(Stored data entries)

****

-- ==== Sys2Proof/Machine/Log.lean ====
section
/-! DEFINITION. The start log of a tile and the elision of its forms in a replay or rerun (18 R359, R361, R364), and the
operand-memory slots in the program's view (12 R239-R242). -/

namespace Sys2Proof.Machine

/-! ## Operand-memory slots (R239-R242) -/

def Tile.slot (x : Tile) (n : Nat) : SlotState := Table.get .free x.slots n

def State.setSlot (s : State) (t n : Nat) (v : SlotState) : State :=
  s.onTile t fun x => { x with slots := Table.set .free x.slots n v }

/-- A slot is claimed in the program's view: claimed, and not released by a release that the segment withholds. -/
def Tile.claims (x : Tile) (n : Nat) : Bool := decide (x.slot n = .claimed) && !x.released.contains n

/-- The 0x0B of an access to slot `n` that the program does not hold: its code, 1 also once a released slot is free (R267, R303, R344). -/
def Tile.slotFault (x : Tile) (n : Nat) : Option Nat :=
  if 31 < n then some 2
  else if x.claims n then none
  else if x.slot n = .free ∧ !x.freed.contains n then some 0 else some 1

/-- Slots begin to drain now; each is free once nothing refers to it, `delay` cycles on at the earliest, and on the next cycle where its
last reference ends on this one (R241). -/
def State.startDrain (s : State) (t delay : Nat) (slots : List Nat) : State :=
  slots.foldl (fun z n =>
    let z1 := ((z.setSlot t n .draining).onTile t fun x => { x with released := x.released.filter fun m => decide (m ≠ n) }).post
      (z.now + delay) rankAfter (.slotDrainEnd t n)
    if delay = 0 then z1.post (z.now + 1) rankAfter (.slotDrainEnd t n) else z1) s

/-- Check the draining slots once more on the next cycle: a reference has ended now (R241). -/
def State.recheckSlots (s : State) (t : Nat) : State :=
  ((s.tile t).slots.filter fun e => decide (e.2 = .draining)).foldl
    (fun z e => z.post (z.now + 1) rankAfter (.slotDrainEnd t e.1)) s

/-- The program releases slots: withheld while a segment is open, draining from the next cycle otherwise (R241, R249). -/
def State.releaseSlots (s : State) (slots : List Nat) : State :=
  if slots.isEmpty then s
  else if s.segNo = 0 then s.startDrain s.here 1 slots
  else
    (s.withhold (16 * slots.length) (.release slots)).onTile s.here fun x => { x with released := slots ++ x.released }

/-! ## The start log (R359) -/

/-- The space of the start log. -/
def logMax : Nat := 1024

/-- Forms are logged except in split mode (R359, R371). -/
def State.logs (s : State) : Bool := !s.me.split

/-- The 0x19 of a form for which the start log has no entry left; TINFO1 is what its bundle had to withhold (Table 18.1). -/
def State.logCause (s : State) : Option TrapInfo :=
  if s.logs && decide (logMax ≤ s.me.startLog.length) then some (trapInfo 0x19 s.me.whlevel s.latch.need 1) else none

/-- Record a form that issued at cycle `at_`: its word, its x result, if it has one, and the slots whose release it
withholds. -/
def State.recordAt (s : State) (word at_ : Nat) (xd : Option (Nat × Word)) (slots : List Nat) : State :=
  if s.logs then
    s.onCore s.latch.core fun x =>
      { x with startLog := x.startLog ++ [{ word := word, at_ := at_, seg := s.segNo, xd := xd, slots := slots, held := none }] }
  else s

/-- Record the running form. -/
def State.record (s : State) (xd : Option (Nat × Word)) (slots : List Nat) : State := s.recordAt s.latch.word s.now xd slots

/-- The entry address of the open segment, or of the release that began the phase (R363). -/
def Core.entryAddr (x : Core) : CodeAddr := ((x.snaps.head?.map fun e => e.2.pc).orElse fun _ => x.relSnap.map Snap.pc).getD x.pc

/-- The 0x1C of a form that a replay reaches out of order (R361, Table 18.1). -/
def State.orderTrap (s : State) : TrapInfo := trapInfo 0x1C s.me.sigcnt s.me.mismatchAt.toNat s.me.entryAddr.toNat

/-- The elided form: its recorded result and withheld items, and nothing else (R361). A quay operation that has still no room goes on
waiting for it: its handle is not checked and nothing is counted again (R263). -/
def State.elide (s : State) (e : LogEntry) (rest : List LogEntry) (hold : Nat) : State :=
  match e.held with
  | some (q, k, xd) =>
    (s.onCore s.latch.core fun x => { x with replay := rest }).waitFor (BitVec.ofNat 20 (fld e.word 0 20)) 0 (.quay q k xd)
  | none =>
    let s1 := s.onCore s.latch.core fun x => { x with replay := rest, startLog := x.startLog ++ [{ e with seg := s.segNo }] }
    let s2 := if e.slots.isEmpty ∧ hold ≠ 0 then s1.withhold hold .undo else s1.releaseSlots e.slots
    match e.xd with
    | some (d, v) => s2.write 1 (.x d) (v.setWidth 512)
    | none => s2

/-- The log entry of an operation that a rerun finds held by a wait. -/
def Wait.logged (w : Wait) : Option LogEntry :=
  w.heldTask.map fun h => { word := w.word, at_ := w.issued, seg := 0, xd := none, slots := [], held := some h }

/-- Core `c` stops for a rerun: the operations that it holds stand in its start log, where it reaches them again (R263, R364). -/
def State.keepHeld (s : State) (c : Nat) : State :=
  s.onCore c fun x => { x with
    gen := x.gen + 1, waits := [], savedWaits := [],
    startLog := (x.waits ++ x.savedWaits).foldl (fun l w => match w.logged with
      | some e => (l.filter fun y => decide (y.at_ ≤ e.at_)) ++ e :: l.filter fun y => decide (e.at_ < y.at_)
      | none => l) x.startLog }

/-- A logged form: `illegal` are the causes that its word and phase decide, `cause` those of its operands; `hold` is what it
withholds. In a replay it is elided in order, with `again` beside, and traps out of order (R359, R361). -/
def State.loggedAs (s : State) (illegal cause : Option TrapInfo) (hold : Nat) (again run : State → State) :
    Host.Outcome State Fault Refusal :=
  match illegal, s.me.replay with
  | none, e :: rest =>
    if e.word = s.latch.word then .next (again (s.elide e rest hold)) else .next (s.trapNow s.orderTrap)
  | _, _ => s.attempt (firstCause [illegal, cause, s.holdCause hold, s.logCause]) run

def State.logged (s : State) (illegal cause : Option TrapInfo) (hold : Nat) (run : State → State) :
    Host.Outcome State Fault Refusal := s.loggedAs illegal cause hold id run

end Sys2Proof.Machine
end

****

Work instructions: Look through the entries above. Copy each line in which the string "onCore" occurs.

Written response:
    s.onCore s.latch.core fun x =>
    (s.onCore s.latch.core fun x => { x with replay := rest }).waitFor (BitVec.ofNat 20 (fld e.word 0 20)) 0 (.quay q k xd)
    let s1 := s.onCore s.latch.core fun x => { x with replay := rest, startLog := x.startLog ++ [{ e with seg := s.segNo }] }
  s.onCore c fun x => { x with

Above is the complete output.